1745
Bonnie Prince Charlie Lands in Scotland
Charles Edward Stuart, grandson of James II, landed on Eriskay with seven companions and raised his standard at Glenfinnan. Highland clans rallied; Edinburgh fell; an English army was routed at Prestonpans. For a month the Pretender made his court at Holyrood. The last Jacobite rising had begun its brief, glamorous, catastrophic arc.

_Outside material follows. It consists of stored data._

/-- R160 to R171: each trap raises Tr when its condition holds and does nothing otherwise. -/
def Obligations.ConditionalTraps : Prop :=
  ∀ (s : State) (rs rt : RegIdx) (code : BitVec 10) (imm : BitVec 16),
    let word := fun (f : BitVec 6) (i : Instr) => decode (trapWord rs rt code f) = .instr i
    let wordi := fun (sub : RegIdx) (i : Instr) => decode (iWord 0x01#6 rs sub imm) = .instr i
    (word 0x30#6 (.tge rs rt code) ∧ word 0x31#6 (.tgeu rs rt code) ∧ word 0x32#6 (.tlt rs rt code) ∧
      word 0x33#6 (.tltu rs rt code) ∧ word 0x34#6 (.teq rs rt code) ∧ word 0x36#6 (.tne rs rt code) ∧
      wordi 0x08#5 (.tgei rs imm) ∧ wordi 0x09#5 (.tgeiu rs imm) ∧ wordi 0x0A#5 (.tlti rs imm) ∧
      wordi 0x0B#5 (.tltiu rs imm) ∧ wordi 0x0C#5 (.teqi rs imm) ∧ wordi 0x0E#5 (.tnei rs imm)) ∧
    let x := s.reg rs
    let y := s.reg rt
    let z := imm.signExtend 32
    let traps := fun (i : Instr) (c : Prop) =>
      (c → exec i s = .next (s.enter .tr)) ∧ (¬ c → exec i s = .next s.advance)
    traps (.tge rs rt code) (x.toInt ≥ y.toInt) ∧ traps (.tgeu rs rt code) (x.toNat ≥ y.toNat) ∧
    traps (.tlt rs rt code) (x.toInt < y.toInt) ∧ traps (.tltu rs rt code) (x.toNat < y.toNat) ∧
    traps (.teq rs rt code) (x = y) ∧ traps (.tne rs rt code) (x ≠ y) ∧
    traps (.tgei rs imm) (x.toInt ≥ imm.toInt) ∧ traps (.tgeiu rs imm) (x.toNat ≥ z.toNat) ∧
    traps (.tlti rs imm) (x.toInt < imm.toInt) ∧ traps (.tltiu rs imm) (x.toNat < z.toNat) ∧
    traps (.teqi rs imm) (x = z) ∧ traps (.tnei rs imm) (x ≠ z)

/-- R172: MFC0 of every implemented register, and the stop for the others. -/
def Obligations.Mfc0Reads : Prop :=
  ∀ (s : State) (rt n : RegIdx),
    (∀ x : BitVec 11, decode (0x10#6 ++ 0x00#5 ++ rt ++ n ++ x) = .instr (.mfc0 rt n)) ∧
    exec (.mfc0 rt 8#5) s = .next (s.setReg rt s.badVAddr).advance ∧
    exec (.mfc0 rt 12#5) s =
      .next (s.setReg rt (s.status.cu ++ 0#12 ++ s.status.im ++ 0#2 ++ s.status.kuie)).advance ∧
    exec (.mfc0 rt 13#5) s =
      .next (s.setReg rt (BitVec.ofBool s.cause.bd ++ 0#1 ++ s.cause.ce ++ 0#12 ++ s.intLevels ++ s.cause.ip ++ 0#1 ++
        s.cause.excCode ++ 0#2)).advance ∧
    exec (.mfc0 rt 14#5) s = .next (s.setReg rt s.epc).advance ∧
    exec (.mfc0 rt 15#5) s = .next (s.setReg rt s.par.prid).advance ∧
    (n ∉ [8#5, 12#5, 13#5, 14#5, 15#5] → exec (.mfc0 rt n) s = .fault (.unpredictable .unimplementedCp0))

/-- R173: MTC0 with the write masks, as the registers are then read; and the stop for an unimplemented number. -/
def Obligations.Mtc0Writes : Prop :=
  ∀ (s : State) (rt n : RegIdx),
    (∀ x : BitVec 11, decode (0x10#6 ++ 0x04#5 ++ rt ++ n ++ x) = .instr (.mtc0 rt n)) ∧
    let v := s.reg rt
    (∃ t, exec (.mtc0 rt 12#5) s = .next t ∧ t.status.toWord = v &&& 0xF000FF3F#32 ∧
      t = State.advance { s with status := t.status }) ∧
    (∃ t, exec (.mtc0 rt 13#5) s = .next t ∧
      t.causeWord = (s.causeWord &&& ~~~0x00000300#32) ||| (v &&& 0x00000300#32) ∧
      t = State.advance { s with cause := t.cause }) ∧
    exec (.mtc0 rt 14#5) s = .next (State.advance { s with epc := v }) ∧
    exec (.mtc0 rt 8#5) s = .next s.advance ∧
    exec (.mtc0 rt 15#5) s = .next s.advance ∧
    (n ∉ [8#5, 12#5, 13#5, 14#5, 15#5] → exec (.mtc0 rt n) s = .fault (.unpredictable .unimplementedCp0))

/-- R174: RFE pops the status stack, leaves bits 5:4, and drops the reservation; so after an exception entry it gives back
the bits 3:0 the entry pushed (R187). -/
def Obligations.RfePopsStatus : Prop :=
  (∀ x : BitVec 19, decode (0x10#6 ++ 1#1 ++ x ++ 0x10#6) = .instr .rfe) ∧
  (∀ (s : State), ∃ t, exec .rfe s = .next t ∧
    t.status.toWord.extractLsb' 0 4 = s.status.toWord.extractLsb' 2 4 ∧
    t.status.toWord.extractLsb' 4 28 = s.status.toWord.extractLsb' 4 28 ∧
    t = State.advance { s with status := t.status, llbit := false }) ∧
  ∀ (s : State) (e : Exn), ∃ t, exec .rfe (s.enter e) = .next t ∧
    t.status.toWord.extractLsb' 0 4 = s.status.toWord.extractLsb' 0 4 ∧
    t.status.toWord.extractLsb' 4 2 = s.status.toWord.extractLsb' 2 2 ∧
    t.status.toWord.extractLsb' 8 24 = s.status.toWord.extractLsb' 8 24
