-- ==== Sys2Proof/Laws/Inversion.lean ====
section
/-! SUPPORT. What one instruction can do, said once for all of them: stop under a name, enter an exception from the state
before it, or make at most one access, change the core's registers, and go on. Proofs about every instruction take their
cases from `exec_cases` instead of from `exec`. -/

namespace Sys2Proof.Machine

/-! ## The access of an instruction -/

/-- What the access of an instruction leaves: nothing happened (a draw at most), a read, a write, or bytes stored to one word
of RAM. -/
inductive AccessOf (s : State) : State → Prop where
  | untouched (n : Nat) : AccessOf s { s with draws := n }
  | read {a : Word} {w : Width} {v : Word} {t : State} (al : alignedTo a w = true) (h : memRead s a w = .ok v t) :
      AccessOf s t
  | write {a : Word} {w : Width} {v x : Word} {t : State} (n : Nat) (al : alignedTo a w = true)
      (h : memWrite { s with draws := n } a w v = .ok x t) : AccessOf s t
  | part {a : Word} {bs : List Byte} {r : Region} (h : resolve s.par.regionMap (wordBase a) = some r)
      (hk : r.kind = .ram) (lo : (wordBase a).toNat ≤ a.toNat) (hi : a.toNat + bs.length ≤ (wordBase a).toNat + 4) :
      AccessOf s (s.storeRam a.toNat bs)

theorem AccessOf.self (s : State) : AccessOf s s := AccessOf.untouched s.draws

/-- An access leaves the core's registers and the ROM alone. -/
theorem AccessOf.sameCore {s t : State} (h : AccessOf s t) : SameCore s t := by
  cases h with
  | untouched n => constructor <;> rfl
  | @read a w _ _ _ h => have k := memRead_sameCore s a w; rw [h] at k; exact k
  | @write a w v _ _ n _ h =>
    have k := memWrite_sameCore { s with draws := n } a w v
    rw [h] at k
    exact SameCore.trans (by constructor <;> rfl) k
  | part _ _ _ _ => exact storeRam_sameCore s _ _

/-! ## What an instruction can do -/

/-- The state an instruction leaves before the sequencing: after its access `t`, with these registers. -/
def withRegisters (t : State) (g : Vector Word 32) (hi lo : Word) (st : Status) (ca : Cause) (ep : Word) (lb : Bool)
    (la : Word) (lf : Bool) : State :=
  { t with gpr := g, hi := hi, lo := lo, status := st, cause := ca, epc := ep, llbit := lb, llAddr := la, llForeign := lf }

/-- Everything a meaning can answer. -/
inductive ExecCase (i : Instr) (s : State) : Result → Prop where
  | stop (k : Unpredictable) (hk : k ≠ .staleCode) : ExecCase i s (.fault (.unpredictable k))
  | raised (e : Exn) (d : List DevCall) (n : Nat) (h : d = s.dev ∨ e = .dbe ∧ ∃ c, d = c :: s.dev) :
      ExecCase i s (.next (State.enter { s with dev := d, draws := n } e))
  | plain {t : State} (g : Vector Word 32) (hi lo : Word) (st : Status) (ca : Cause) (ep : Word) (lb : Bool) (la : Word)
      (lf : Bool) (nt : isControlTransfer i = false) (ha : AccessOf s t) (hg : g[0] = s.gpr[0]) :
      ExecCase i s (.next (withRegisters t g hi lo st ca ep lb la lf).advance)
  | jump (g : Vector Word 32) (taken : Bool) (target : Word) (ct : isControlTransfer i = true) (hd : s.delay = false)
      (hg : g[0] = s.gpr[0]) : ExecCase i s (.next (State.transfer { s with gpr := g } taken target))

theorem gprSet_zero (g : Vector Word 32) (r : RegIdx) (v : Word) : (gprSet g r v)[0] = g[0] := by
  unfold gprSet
  split
  · rfl
  · next h =>
    have : r.toNat ≠ 0 := fun e => h (BitVec.eq_of_toNat_eq e)
    simp [this]

namespace ExecCase

variable {i : Instr} {s : State}

theorem raise_case (e : Exn) : ExecCase i s (raise e s) := .raised e s.dev s.draws (.inl rfl)

theorem raise_bus {t : State}
    (h : ∃ d m, t = { s with dev := d, draws := m } ∧ (d = s.dev ∨ ∃ c, d = c :: s.dev)) : ExecCase i s (raise .dbe t) := by
  obtain ⟨d, m, rfl, h⟩ := h
  exact .raised .dbe d m (h.imp id fun h => ⟨rfl, h⟩)

theorem writeResult_case (nt : isControlTransfer i = false) (r : RegIdx) (v : Word) :
    ExecCase i s (writeResult r v s) :=
  .plain (gprSet s.gpr r v) s.hi s.lo s.status s.cause s.epc s.llbit s.llAddr s.llForeign nt (AccessOf.self s)
    (gprSet_zero _ _ _)

theorem advance_case (nt : isControlTransfer i = false) : ExecCase i s (.next s.advance) :=
  .plain s.gpr s.hi s.lo s.status s.cause s.epc s.llbit s.llAddr s.llForeign nt (AccessOf.self s) rfl

theorem writeOrOverflow_case (nt : isControlTransfer i = false) (r : RegIdx) (n : Int) :
    ExecCase i s (writeOrOverflow r n s) := by
  unfold writeOrOverflow; split
  · exact raise_case _
  · exact writeResult_case nt _ _

theorem writeHiLo_case (nt : isControlTransfer i = false) (p : Word × Word) : ExecCase i s (writeHiLo p s) :=
  .plain s.gpr p.1 p.2 s.status s.cause s.epc s.llbit s.llAddr s.llForeign nt (AccessOf.self s) rfl

theorem trapWhen_case (nt : isControlTransfer i = false) (c : Bool) : ExecCase i s (trapWhen c s) := by
  unfold trapWhen; split
  · exact raise_case _
  · exact advance_case nt

theorem branchWhen_case (ct : isControlTransfer i = true) (taken : Bool) (target : Word) :
    ExecCase i s (branchWhen taken target s) := by
  unfold branchWhen unlessInSlot; split
  · exact .stop _ (by decide)
  · next h => exact .jump s.gpr taken target ct (by simpa using h) rfl

theorem linkAndBranch_case (ct : isControlTransfer i = true) (link : RegIdx) (taken : Bool) (target : Word) :
    ExecCase i s (linkAndBranch link taken target s) := by
  unfold linkAndBranch unlessInSlot; split
  · exact .stop _ (by decide)
  · next h => exact .jump (gprSet s.gpr link s.linkValue) taken target ct (by simpa using h) (gprSet_zero _ _ _)

theorem unlessInSlot_case {r : Result} (h : ExecCase i s r) : ExecCase i s (unlessInSlot s r) := by
  unfold unlessInSlot; split
  · exact .stop _ (by decide)
  · exact h

theorem loadAligned_case (nt : isControlTransfer i = false) (w : Width) (extend : Word → Word) (rt : RegIdx) (ea : Word) :
    ExecCase i s (loadAligned w extend rt ea s) := by
  unfold loadAligned; split
  · next al =>
    split
    · next t h =>
      refine raise_bus ?_
      rcases memRead_cases s ea w with hs | hs
      · rw [h] at hs; exact ⟨s.dev, s.draws, hs, .inl rfl⟩
      · rw [h] at hs; exact ⟨_, _, deviceCall_busError hs.symm, .inr ⟨_, rfl⟩⟩
    · next v t h =>
      have k := (AccessOf.read al h).sameCore
      exact .plain (gprSet t.gpr rt (extend v)) t.hi t.lo t.status t.cause t.epc t.llbit t.llAddr t.llForeign nt
        (AccessOf.read al h) (by rw [gprSet_zero, k.gpr])
  · exact raise_case _

theorem wordBase_aligned (a : Word) : alignedTo (wordBase a) .word = true := by
  rw [alignedTo_iff, wordBase_toNat]; simp [bytesOf]

theorem loadMerged_case (nt : isControlTransfer i = false) (merge : Word → Word) (rt : RegIdx) (ea : Word) :
    ExecCase i s (loadMerged merge rt ea s) := by
  have h := loadAligned_case (s := s) nt .word merge rt (wordBase ea)
  unfold loadAligned at h
  rw [if_pos (wordBase_aligned ea)] at h
  exact h

/-- A bus error of a write changed nothing but the record of the device call that faulted. -/
theorem memWrite_bus {t : State} {a : Word} {w : Width} {v : Word} (n : Nat)
    (h : memWrite { s with draws := n } a w v = .busError t) :
    ∃ d m, t = { s with dev := d, draws := m } ∧ (d = s.dev ∨ ∃ c, d = c :: s.dev) := by
  rcases memWrite_cases { s with draws := n } a w v with hs | ⟨r, _, _, hs⟩ | hs
  · rw [h] at hs; cases hs; exact ⟨s.dev, n, rfl, .inl rfl⟩
  · rw [h] at hs; cases hs
  · rw [h] at hs
    unfold deviceWrite at hs
    split at hs
    · next e =>
      cases hs
      have k := deviceCall_busError e
      exact ⟨_, _, k, .inr ⟨_, rfl⟩⟩
    · cases hs

theorem storeAligned_case (nt : isControlTransfer i = false) (w : Width) (v ea : Word) :
    ExecCase i s (storeAligned w v ea s) := by
  unfold storeAligned; split
  · next al =>
    split
    · next t h => exact raise_bus (memWrite_bus s.draws h)
    · next x t h =>
      have k := (AccessOf.write s.draws al h).sameCore
      exact .plain t.gpr t.hi t.lo t.status t.cause t.epc t.llbit t.llAddr t.llForeign nt (AccessOf.write s.draws al h)
        (by rw [k.gpr])
  · exact raise_case _

theorem storePart_case (nt : isControlTransfer i = false) (a : Word) (bs : List Byte)
    (lo : (wordBase a).toNat ≤ a.toNat) (hi : a.toNat + bs.length ≤ (wordBase a).toNat + 4) :
    ExecCase i s (storePart a bs s) := by
  rcases storePart_cases a bs s with h | ⟨r, hr, hk, h⟩ | ⟨r, _, _, h⟩
  · rw [h]; exact raise_case _
  · rw [h]
    exact .plain s.gpr s.hi s.lo s.status s.cause s.epc s.llbit s.llAddr s.llForeign nt
      (AccessOf.part hr hk lo hi) rfl
  · rw [h]; exact .stop _ (by decide)

end ExecCase

/-- Everything an instruction can do. -/
theorem exec_cases (i : Instr) (s : State) : ExecCase i s (exec i s) := by
  cases i with
  | add _ _ _ | sub _ _ _ | addi _ _ _ => exact ExecCase.writeOrOverflow_case (by rfl) _ _
  | addu _ _ _ | subu _ _ _ | and _ _ _ | or _ _ _ | xor _ _ _ | nor _ _ _ | slt _ _ _ | sltu _ _ _ | addiu _ _ _
  | slti _ _ _ | sltiu _ _ _ | andi _ _ _ | ori _ _ _ | xori _ _ _ | lui _ _ | sll _ _ _ | srl _ _ _ | sra _ _ _
  | sllv _ _ _ | srlv _ _ _ | srav _ _ _ | mfhi _ | mflo _ => exact ExecCase.writeResult_case (by rfl) _ _
  | mult _ _ | multu _ _ | div _ _ | divu _ _ | mthi _ | mtlo _ => exact ExecCase.writeHiLo_case (by rfl) _
  | j _ | jr _ | beq _ _ _ | bne _ _ _ | blez _ _ | bgtz _ _ | bltz _ _ | bgez _ _ =>
    exact ExecCase.branchWhen_case (by rfl) _ _
  | jal _ => exact ExecCase.linkAndBranch_case (by rfl) _ _ _
  | jalr rd rs =>
    refine ExecCase.unlessInSlot_case ?_
    split
    · exact .stop _ (by decide)
    · exact ExecCase.linkAndBranch_case (by rfl) _ _ _
  | bltzal rs imm =>
    refine ExecCase.unlessInSlot_case ?_
    split
    · exact .stop _ (by decide)
    · exact ExecCase.linkAndBranch_case (by rfl) _ _ _
  | bgezal rs imm =>
    refine ExecCase.unlessInSlot_case ?_
    split
    · exact .stop _ (by decide)
    · exact ExecCase.linkAndBranch_case (by rfl) _ _ _
  | lb rt imm rs => exact ExecCase.loadAligned_case (i := .lb rt imm rs) rfl .byte signByte rt (s.ea rs imm)
  | lbu rt imm rs => exact ExecCase.loadAligned_case (i := .lbu rt imm rs) rfl .byte id rt (s.ea rs imm)
  | lh rt imm rs => exact ExecCase.loadAligned_case (i := .lh rt imm rs) rfl .half signHalf rt (s.ea rs imm)
  | lhu rt imm rs => exact ExecCase.loadAligned_case (i := .lhu rt imm rs) rfl .half id rt (s.ea rs imm)
  | lw rt imm rs => exact ExecCase.loadAligned_case (i := .lw rt imm rs) rfl .word id rt (s.ea rs imm)
  | lwl rt imm rs => exact ExecCase.loadMerged_case (i := .lwl rt imm rs) rfl _ rt (s.ea rs imm)
  | lwr rt imm rs => exact ExecCase.loadMerged_case (i := .lwr rt imm rs) rfl _ rt (s.ea rs imm)
  | sb rt imm rs => exact ExecCase.storeAligned_case (i := .sb rt imm rs) rfl .byte (s.reg rt) (s.ea rs imm)
  | sh rt imm rs => exact ExecCase.storeAligned_case (i := .sh rt imm rs) rfl .half (s.reg rt) (s.ea rs imm)
  | sw rt imm rs => exact ExecCase.storeAligned_case (i := .sw rt imm rs) rfl .word (s.reg rt) (s.ea rs imm)
  | swl rt imm rs =>
    rw [exec_swl]
    unfold execSwl
    dsimp only
    split
    · exact ExecCase.storeAligned_case (by rfl) _ _ _
    · refine ExecCase.storePart_case (by rfl) _ _ ?_ ?_
      · rw [wordBase_toNat]; omega
      · have := byteInWord_toNat (s.ea rs imm)
        rw [wordBase_toNat, List.length_take, bytesToStore_length, bytesOf]; omega
  | swr rt imm rs =>
    rw [exec_swr]
    unfold execSwr
    dsimp only
    split
    · exact ExecCase.storeAligned_case (by rfl) _ _ _
    · have e : wordBase (wordBase (s.ea rs imm)) = wordBase (s.ea rs imm) := by
        apply BitVec.eq_of_toNat_eq; rw [wordBase_toNat, wordBase_toNat]; omega
      refine ExecCase.storePart_case (by rfl) _ _ (by rw [e]) ?_
      rw [e, List.length_drop, bytesToStore_length, bytesOf]; omega
  | ll rt imm rs =>
    rw [exec_ll]
    unfold execLl
    dsimp only
    split
    · next al =>
      split
      · next t h =>
        refine ExecCase.raise_bus ?_
        rcases memRead_cases s (s.ea rs imm) .word with hs | hs
        · rw [h] at hs; exact ⟨s.dev, s.draws, hs, .inl rfl⟩
        · rw [h] at hs; exact ⟨_, _, deviceCall_busError hs.symm, .inr ⟨_, rfl⟩⟩
      · next v t h =>
        have k := (AccessOf.read al h).sameCore
        exact .plain (t := t) (gprSet t.gpr rt v) t.hi t.lo t.status t.cause t.epc true (s.ea rs imm) false rfl
          (AccessOf.read al h) (by rw [gprSet_zero, k.gpr])
    · exact ExecCase.raise_case _
  | sc rt imm rs =>
    rw [exec_sc]
    unfold execSc
    dsimp only
    have hd : ∃ n, (s.scSuccess (s.ea rs imm)).2 = { s with draws := n } := by
      unfold State.scSuccess
      split
      · split
        · exact ⟨s.draws, rfl⟩
        · exact ⟨s.draws + 1, rfl⟩
      · exact ⟨s.draws, rfl⟩
    obtain ⟨n, hn⟩ := hd
    split
    · next al =>
      split
      · rw [hn]
        split
        · next t h => exact ExecCase.raise_bus (ExecCase.memWrite_bus n h)
        · next x t h =>
          have k := (AccessOf.write n al h).sameCore
          exact .plain (t := t) (gprSet t.gpr rt (boolWord true)) t.hi t.lo t.status t.cause t.epc false t.llAddr
            t.llForeign rfl
            (AccessOf.write n al h) (by rw [gprSet_zero, k.gpr])
      · rw [hn]
        exact .plain (t := { s with draws := n }) (gprSet s.gpr rt (boolWord false)) s.hi s.lo s.status s.cause s.epc
          false s.llAddr s.llForeign rfl
          (AccessOf.untouched n) (gprSet_zero _ _ _)
    · exact ExecCase.raise_case _
  | sync _ => exact ExecCase.advance_case rfl
  | syscall _ | brk _ | cop1 | cop2 | cop3 | lwc1 | lwc2 | lwc3 | ldc1 | ldc2 | ldc3 | swc1 | swc2 | swc3 | sdc1 | sdc2
  | sdc3 => exact ExecCase.raise_case _
  | tge _ _ _ | tgeu _ _ _ | tlt _ _ _ | tltu _ _ _ | teq _ _ _ | tne _ _ _ | tgei _ _ | tgeiu _ _ | tlti _ _
  | tltiu _ _ | teqi _ _ | tnei _ _ => exact ExecCase.trapWhen_case (by rfl) _
  | mfc0 rt rd =>
    rw [exec_mfc0]
    unfold execMfc0
    split
    · exact ExecCase.writeResult_case (by rfl) _ _
    · exact .stop _ (by decide)
  | mtc0 rt rd =>
    rw [exec_mtc0]
    unfold execMtc0 State.cp0Write
    split
    · next t h =>
      split at h
      · cases h
        exact .plain s.gpr s.hi s.lo _ s.cause s.epc s.llbit s.llAddr s.llForeign rfl (AccessOf.self s) rfl
      · split at h
        · cases h
          exact .plain s.gpr s.hi s.lo s.status _ s.epc s.llbit s.llAddr s.llForeign rfl (AccessOf.self s) rfl
        · split at h
          · cases h
            exact .plain s.gpr s.hi s.lo s.status s.cause _ s.llbit s.llAddr s.llForeign rfl (AccessOf.self s) rfl
          · split at h
            · cases h; exact ExecCase.advance_case rfl
            · split at h
              · cases h; exact ExecCase.advance_case rfl
              · cases h
    · exact .stop _ (by decide)
  | rfe => exact .plain s.gpr s.hi s.lo s.status.pop s.cause s.epc false s.llAddr s.llForeign rfl (AccessOf.self s) rfl

end Sys2Proof.Machine
end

Louisbourg Falls to New Englanders
An expedition of untrained Massachusetts militia, funded by colonial assemblies and led by a merchant named William Pepperrell, captured the great French fortress of Louisbourg after a six-week siege. Britons at home barely understood what had happened. Americans did. They would remember, bitterly, when the fortress was handed back at Aix-la-Chapelle.
Dupleix's Carnatic Gambit
Joseph-Francois Dupleix, French governor of Pondicherry, began building an alliance of Indian princes to counter British influence along India's southeast coast. He trained Indian sepoys in European tactics, an innovation that Clive would steal. The small wars of the Carnatic would decide who would eventually rule the subcontinent. Dupleix's strategy was brilliant but underfunded; Paris recalled him in disgrace, and Britain inherited his methods.
Leyden Jar Invented
Ewald von Kleist in Pomerania, and independently Pieter van Musschenbroek at Leyden, found that electricity could be stored in a glass jar with metal foils. Musschenbroek's first discharge nearly killed him: I would not take a second shock for the crown of France. The world's first capacitor had arrived in parlor science.
Battle of Fontenoy
Marshal de Saxe, a Saxon bastard in French service, defeated the Duke of Cumberland's Anglo-Dutch army in Flanders through a redoubt, a rallied infantry, and his own stretcher-borne genius. Gentlemen of the English Guards, an officer is said to have called, fire first. The courtesy made the battle famous. It also lost it.